**Work required:**
Extract from the entries below, exactly as given, only the lines from the line containing "(s.clearFlagMask m).deferred = s.deferred" to the line containing "(s.clearFlagMask m).mgmt.enables = s.mgmt.enables", both lines included.

═════ Records for this exercise ═════

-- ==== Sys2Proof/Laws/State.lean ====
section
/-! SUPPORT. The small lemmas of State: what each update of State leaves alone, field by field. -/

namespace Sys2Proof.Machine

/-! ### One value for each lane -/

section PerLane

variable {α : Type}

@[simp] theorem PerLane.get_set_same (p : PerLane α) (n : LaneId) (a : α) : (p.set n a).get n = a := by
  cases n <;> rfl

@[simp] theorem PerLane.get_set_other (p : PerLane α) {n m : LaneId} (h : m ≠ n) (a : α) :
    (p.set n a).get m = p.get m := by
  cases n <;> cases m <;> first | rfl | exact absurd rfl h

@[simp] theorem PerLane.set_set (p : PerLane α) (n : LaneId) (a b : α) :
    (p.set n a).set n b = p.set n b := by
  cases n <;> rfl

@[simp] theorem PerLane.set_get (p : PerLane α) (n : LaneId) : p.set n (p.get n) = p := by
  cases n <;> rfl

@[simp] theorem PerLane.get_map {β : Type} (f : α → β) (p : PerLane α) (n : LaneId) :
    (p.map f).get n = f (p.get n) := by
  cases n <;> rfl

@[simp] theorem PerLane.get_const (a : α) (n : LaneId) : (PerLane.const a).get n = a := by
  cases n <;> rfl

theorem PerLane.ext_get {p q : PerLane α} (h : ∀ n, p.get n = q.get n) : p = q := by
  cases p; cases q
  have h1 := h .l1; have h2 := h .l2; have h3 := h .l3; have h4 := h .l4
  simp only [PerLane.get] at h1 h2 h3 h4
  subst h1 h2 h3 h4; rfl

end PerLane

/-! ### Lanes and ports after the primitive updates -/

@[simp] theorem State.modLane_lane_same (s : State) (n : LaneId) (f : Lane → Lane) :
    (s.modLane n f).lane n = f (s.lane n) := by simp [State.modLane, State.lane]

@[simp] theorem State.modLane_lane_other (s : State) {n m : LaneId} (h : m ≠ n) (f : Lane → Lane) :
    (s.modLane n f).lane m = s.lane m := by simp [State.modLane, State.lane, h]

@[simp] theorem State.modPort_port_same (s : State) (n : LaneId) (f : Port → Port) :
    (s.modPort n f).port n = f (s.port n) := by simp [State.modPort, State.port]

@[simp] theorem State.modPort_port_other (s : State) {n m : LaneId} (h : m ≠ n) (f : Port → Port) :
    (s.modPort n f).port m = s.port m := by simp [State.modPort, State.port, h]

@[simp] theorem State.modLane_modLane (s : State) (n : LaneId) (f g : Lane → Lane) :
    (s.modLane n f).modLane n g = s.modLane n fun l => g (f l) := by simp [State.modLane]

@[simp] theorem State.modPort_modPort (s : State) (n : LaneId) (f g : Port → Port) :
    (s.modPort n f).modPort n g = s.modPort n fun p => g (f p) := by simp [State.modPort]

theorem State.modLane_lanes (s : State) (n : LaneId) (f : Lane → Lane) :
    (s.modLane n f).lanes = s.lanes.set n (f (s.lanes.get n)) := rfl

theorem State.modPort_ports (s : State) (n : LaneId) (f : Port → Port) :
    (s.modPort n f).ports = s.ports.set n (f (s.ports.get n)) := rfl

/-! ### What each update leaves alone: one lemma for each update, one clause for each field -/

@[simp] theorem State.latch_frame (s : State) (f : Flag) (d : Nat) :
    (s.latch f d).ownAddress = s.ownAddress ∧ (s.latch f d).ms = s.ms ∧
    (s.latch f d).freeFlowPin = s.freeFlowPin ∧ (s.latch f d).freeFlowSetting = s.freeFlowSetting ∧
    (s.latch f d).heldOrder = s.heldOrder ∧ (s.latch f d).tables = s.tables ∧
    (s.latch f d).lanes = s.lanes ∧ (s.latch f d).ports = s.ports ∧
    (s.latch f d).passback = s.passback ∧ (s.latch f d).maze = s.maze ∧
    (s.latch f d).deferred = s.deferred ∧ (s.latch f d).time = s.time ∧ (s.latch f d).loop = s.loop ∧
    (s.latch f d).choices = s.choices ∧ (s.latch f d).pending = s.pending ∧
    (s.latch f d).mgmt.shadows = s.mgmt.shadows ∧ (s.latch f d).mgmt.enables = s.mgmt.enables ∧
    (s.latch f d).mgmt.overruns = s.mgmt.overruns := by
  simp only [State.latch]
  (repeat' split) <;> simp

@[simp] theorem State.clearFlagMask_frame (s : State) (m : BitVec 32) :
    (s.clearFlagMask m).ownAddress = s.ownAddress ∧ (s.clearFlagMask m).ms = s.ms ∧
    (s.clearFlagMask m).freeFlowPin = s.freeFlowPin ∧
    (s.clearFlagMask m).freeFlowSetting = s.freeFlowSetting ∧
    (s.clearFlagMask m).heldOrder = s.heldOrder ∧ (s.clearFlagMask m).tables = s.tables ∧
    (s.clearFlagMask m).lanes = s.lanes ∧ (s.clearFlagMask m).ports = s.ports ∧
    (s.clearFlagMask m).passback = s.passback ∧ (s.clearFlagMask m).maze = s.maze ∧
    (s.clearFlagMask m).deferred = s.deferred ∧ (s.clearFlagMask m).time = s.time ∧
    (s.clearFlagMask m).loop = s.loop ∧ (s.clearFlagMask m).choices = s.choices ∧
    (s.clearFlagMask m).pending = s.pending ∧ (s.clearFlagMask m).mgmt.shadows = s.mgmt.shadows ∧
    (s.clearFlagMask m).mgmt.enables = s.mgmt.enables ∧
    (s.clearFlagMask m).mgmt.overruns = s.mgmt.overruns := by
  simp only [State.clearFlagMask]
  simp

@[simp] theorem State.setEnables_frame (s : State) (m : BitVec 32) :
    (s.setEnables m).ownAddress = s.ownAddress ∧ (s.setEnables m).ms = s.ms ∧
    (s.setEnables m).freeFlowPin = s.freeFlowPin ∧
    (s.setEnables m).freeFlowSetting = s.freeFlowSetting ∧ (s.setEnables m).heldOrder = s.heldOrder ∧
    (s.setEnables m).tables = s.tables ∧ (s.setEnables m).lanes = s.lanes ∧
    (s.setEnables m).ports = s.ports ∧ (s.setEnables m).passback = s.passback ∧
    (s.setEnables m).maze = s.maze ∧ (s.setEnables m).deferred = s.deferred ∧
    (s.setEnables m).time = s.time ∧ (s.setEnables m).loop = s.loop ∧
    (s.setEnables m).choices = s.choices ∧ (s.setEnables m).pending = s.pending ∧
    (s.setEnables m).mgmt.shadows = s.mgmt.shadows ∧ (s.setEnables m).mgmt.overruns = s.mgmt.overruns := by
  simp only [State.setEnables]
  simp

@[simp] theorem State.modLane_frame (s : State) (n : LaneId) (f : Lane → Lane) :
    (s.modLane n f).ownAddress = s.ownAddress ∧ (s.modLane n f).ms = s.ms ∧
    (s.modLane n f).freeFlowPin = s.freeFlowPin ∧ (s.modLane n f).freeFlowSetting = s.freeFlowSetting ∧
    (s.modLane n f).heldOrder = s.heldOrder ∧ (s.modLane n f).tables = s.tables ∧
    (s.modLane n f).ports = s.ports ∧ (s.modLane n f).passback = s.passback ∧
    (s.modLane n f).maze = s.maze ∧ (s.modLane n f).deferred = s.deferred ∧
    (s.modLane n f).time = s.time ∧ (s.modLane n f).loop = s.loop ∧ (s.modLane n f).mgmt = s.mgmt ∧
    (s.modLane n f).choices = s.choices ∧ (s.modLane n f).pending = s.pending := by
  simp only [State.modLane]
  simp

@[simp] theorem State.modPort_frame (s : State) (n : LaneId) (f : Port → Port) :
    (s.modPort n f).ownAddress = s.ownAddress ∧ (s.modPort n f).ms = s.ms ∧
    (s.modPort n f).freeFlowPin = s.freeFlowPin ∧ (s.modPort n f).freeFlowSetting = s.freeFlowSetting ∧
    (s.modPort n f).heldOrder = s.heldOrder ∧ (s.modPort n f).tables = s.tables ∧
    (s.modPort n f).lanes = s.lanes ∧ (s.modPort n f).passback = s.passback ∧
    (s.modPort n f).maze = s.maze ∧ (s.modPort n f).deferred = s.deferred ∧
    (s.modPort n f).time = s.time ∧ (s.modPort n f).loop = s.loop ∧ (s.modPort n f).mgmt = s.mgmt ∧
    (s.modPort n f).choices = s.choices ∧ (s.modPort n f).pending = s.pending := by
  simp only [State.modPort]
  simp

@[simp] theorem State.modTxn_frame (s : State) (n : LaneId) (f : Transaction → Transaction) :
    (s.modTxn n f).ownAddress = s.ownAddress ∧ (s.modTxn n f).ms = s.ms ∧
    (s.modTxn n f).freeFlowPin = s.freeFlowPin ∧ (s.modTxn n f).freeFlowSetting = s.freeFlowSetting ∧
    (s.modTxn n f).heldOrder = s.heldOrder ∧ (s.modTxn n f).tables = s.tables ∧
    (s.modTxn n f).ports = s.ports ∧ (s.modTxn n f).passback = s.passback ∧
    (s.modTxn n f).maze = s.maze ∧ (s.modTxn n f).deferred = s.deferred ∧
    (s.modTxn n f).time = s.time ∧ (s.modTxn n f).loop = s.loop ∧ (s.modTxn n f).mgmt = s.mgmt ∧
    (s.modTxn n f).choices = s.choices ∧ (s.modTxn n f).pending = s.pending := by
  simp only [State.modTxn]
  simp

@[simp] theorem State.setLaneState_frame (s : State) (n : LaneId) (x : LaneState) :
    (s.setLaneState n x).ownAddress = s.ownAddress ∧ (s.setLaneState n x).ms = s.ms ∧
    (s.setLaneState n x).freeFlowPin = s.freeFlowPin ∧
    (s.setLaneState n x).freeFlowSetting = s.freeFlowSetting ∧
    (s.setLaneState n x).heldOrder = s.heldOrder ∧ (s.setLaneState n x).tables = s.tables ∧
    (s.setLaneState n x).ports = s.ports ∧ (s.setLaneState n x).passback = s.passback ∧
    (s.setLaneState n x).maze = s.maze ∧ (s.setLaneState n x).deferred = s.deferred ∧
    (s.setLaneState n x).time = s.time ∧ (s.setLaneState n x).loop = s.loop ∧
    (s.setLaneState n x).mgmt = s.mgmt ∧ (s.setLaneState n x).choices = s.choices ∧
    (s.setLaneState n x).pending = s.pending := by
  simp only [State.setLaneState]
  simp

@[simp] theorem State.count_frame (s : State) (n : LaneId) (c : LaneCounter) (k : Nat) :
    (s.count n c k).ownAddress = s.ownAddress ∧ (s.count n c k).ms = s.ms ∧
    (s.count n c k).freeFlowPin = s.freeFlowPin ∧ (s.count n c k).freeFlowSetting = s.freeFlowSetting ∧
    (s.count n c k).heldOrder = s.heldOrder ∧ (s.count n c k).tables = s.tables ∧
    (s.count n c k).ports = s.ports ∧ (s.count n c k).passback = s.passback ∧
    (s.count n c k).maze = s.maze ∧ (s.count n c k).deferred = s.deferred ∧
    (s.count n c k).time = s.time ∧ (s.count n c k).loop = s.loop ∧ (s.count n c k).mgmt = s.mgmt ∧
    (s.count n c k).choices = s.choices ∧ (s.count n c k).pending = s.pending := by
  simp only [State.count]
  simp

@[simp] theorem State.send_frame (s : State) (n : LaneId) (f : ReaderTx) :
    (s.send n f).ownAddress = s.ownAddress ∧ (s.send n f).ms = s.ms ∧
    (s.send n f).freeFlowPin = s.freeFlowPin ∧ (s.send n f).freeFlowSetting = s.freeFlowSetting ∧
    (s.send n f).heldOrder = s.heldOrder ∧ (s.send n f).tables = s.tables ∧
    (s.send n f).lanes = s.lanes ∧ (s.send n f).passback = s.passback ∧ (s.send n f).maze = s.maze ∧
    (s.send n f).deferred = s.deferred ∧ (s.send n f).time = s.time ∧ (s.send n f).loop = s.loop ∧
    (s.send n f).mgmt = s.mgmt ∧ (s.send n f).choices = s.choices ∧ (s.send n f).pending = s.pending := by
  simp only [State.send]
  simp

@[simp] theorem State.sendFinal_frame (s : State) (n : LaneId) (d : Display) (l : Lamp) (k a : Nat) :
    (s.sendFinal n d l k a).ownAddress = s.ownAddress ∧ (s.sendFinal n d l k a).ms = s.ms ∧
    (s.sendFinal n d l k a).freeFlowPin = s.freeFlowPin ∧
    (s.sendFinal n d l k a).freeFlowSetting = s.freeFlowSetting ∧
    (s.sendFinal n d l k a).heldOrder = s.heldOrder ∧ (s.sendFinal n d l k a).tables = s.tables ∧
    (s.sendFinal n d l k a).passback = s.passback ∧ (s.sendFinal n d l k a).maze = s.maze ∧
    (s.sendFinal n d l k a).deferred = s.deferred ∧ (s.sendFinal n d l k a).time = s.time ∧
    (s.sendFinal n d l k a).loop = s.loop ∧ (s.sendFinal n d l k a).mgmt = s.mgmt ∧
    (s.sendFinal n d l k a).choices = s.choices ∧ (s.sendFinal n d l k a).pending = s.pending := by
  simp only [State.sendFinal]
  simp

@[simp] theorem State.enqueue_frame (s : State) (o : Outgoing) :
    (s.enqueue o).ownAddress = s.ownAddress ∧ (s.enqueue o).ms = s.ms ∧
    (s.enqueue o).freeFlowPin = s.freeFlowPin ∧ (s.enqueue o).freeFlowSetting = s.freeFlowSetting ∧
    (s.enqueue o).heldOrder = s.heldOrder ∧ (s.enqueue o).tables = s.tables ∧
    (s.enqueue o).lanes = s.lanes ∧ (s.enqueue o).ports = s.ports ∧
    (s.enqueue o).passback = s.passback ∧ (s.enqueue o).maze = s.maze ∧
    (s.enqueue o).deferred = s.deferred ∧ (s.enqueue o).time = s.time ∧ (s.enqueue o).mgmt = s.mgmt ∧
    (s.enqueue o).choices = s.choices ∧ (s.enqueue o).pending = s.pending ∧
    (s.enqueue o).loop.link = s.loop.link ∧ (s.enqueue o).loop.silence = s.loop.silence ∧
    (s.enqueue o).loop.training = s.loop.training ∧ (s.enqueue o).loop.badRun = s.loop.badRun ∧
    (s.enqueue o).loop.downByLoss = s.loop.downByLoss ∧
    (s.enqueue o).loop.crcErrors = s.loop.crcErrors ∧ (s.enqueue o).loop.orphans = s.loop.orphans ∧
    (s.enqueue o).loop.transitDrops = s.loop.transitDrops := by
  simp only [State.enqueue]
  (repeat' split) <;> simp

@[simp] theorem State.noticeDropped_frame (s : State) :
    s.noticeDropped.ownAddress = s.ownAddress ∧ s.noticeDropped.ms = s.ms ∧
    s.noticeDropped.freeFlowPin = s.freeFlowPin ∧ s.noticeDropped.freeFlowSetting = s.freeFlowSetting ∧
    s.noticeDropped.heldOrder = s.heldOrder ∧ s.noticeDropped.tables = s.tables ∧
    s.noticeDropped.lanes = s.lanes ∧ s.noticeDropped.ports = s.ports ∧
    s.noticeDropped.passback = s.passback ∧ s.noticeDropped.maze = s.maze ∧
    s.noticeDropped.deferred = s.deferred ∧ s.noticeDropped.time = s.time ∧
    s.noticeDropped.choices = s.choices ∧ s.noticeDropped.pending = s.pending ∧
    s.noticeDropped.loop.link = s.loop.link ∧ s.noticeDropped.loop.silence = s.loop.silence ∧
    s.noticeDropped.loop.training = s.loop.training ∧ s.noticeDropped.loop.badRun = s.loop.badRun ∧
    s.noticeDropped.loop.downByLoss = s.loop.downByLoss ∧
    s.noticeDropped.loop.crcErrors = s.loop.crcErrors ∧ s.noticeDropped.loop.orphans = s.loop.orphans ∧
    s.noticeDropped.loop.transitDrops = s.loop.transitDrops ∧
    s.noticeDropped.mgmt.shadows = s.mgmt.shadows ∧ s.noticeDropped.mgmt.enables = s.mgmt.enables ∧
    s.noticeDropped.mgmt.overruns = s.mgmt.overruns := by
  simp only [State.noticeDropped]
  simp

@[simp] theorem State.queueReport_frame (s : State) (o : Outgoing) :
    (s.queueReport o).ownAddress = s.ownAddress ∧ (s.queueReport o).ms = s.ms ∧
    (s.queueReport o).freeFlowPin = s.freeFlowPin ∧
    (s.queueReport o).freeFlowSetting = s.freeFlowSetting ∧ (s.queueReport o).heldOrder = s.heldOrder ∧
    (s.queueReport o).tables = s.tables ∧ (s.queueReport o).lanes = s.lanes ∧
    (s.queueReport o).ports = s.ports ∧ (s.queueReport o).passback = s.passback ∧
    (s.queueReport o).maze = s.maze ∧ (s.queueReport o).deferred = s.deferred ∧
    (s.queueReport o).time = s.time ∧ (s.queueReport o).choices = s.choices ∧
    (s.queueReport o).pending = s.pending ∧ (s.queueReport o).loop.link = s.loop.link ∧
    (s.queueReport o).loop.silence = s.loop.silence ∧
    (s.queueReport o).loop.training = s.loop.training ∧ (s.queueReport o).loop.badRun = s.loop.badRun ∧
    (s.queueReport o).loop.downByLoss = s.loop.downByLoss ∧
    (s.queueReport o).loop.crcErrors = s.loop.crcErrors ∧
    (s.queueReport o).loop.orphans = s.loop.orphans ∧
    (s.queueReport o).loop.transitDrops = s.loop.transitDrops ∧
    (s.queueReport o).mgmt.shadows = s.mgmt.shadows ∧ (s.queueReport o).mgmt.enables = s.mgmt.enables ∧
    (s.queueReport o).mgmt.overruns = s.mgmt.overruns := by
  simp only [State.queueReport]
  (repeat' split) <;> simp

═════

**Task output:**
    (s.clearFlagMask m).deferred = s.deferred ∧ (s.clearFlagMask m).time = s.time ∧
    (s.clearFlagMask m).loop = s.loop ∧ (s.clearFlagMask m).choices = s.choices ∧
    (s.clearFlagMask m).pending = s.pending ∧ (s.clearFlagMask m).mgmt.shadows = s.mgmt.shadows ∧
    (s.clearFlagMask m).mgmt.enables = s.mgmt.enables ∧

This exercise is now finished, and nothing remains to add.